Text Extractor

Using the Text Extractor, users can select an HDFS input directory that contains a set of documents, and then parse that content to create a new data set that contains the parsed text.

Information at a Glance

Category NLP
Data source type HD
Sends output to other operators Yes
Data processing tool Spark

Input

No input needs to be directly connected. Select an input directory from the parameter configuration dialog box.
Bad or Missing Values
If the operator encounters an error while reading or parsing a document, it flags as true in the read_or_parse_error column, and the text of the error is displayed in the text_content column. Such an error can occur if the user does not have read permissions on the selected directory (or specific files), or if a file is corrupted.

Restrictions

Text Extractor accepts only the following file types.

  • .doc
  • .docx
  • .html
  • .log
  • .pdf
  • .ppt
  • .pptx
  • .rtf
  • .txt
  • .xml

Text Extractor does not preserve the structure of the document; it only parses the text data. Thus, the structure of the original document might be lost.

If the fonts in your document use a non-standard encoding and the document structure does not contain a /ToUnicode table associated with these fonts, the text content extracted might be garbled. Many different encodings and fonts exist, and it is not possible to predict all of them. Some files are produced without this important metadata. Even though you can display and print the file properly, the file does not contain information about the meaning of the font/letter shapes. In this case, you must recreate the file or use OCR. (source)

Configuration

Parameter Description
Notes Any notes or helpful information about this operator's parameter settings. When you enter content in the Notes field, a yellow asterisk is displayed on the operator.
Data Source (HD) The Hadoop data source.
Input Directory The input directory that contains the files to parse (wildcards and patterns are supported, as well as single file selection).
Tip: The input directory path can be entered manually, and the user can enter a regular expression as path pattern

(for example, /dir/user*/projectA*)

The operator parses only files with selected extensions in the chosen directory its tree of subdirectories (other files are skipped).

If no files with the selected extensions are found, the output is empty and the following error message is displayed in the addendum:
"No files with selected extension were found in
the input directory and subdirectories"
Caution:

Invalid Filenames

Filenames with the following characters: {}[],| are not supported and cause the job to fail.

File Formats to Parse Extensions of the files to parse from the available options.
Note: The filenames must explicitly include the extension. For example, a PDF file titled mydoc is not read, but a PDF file titled mydoc.pdf is read.
Maximum Number of Characters per File If a file has more characters than this limit, the file is not parsed. The default limit is 10,000,000 characters. The column read_parse_error is set to true and an error is displayed in the output column text_content.
Caution:

Parsing Large Files

This limit is set to avoid the Spark job hanging because the directory contains huge files that a user could try to parse by mistake. To parse these large files, increase this limit. Doing so may require tuning the Spark memory settings.
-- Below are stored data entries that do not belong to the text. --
/-- What the ECC of a line read by the scrub says (R488). -/
inductive Scrubbed | clean | corrected | uncorrectable
  deriving DecidableEq, Repr

/-- The self-test of the reserve (R434): the charge measured, in mJ, and whether Lockkeeper discards the saved image that is offered
(R435). -/
structure SelfTest where
  charge : Nat
  discard : Bool
  deriving DecidableEq, Repr

/-- Where an error of a stored bit is found: in a line of memory (R488), or in a cell of a core's slot 0 to 7 or bank, 8 and 9
(R366). -/
inductive ScrubAt
  | line (n : Nat)
  | cell (c : CoreName) (n : Nat)
  deriving DecidableEq, Repr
Storage Format Select the format in which to store the results. The storage format is determined by your type of operator.

Typical formats are Avro, CSV, TSV, or Parquet.

Compression Select the type of compression for the output.
Available Parquet compression options.
  • GZIP
  • Deflate
  • Snappy
  • no compression

Available Avro compression options.

  • Deflate
  • Snappy
  • no compression
Output Directory The location to store the output files.
Output Name The name to contain the results.
Overwrite Output Specifies whether to delete existing data at that path.
  • Yes - if the path exists, delete that file and save the results.
  • No - fail if the path already exists.
Advanced Spark Settings Automatic Optimization
  • Yes specifies using the default Spark optimization settings.
  • No enables providing customized Spark optimization. Click Edit Settings to customize Spark optimization. See Advanced Settings Dialog Box for more information.

Output

Visual Output


Data Output

This operator outputs a tabular data set (.TSV) with the following six columns.

  • doc_index - a unique index created to identify the document.
  • file_path - the original file path.
  • file_extension - the extension of the file.
  • text_content - the text content parsed from the document.
  • read_or_parse_error - a boolean value that determines whether an error occurred while reading/parsing this document.
    • true - an error occurred while reading or parsing. If an error occurred, it appears in the text_content column.
    • false - no errors occurred while parsing this document.
  • is_empty - a boolean value that is set to true if the file to be read is empty (or does not contain any alphanumeric characters).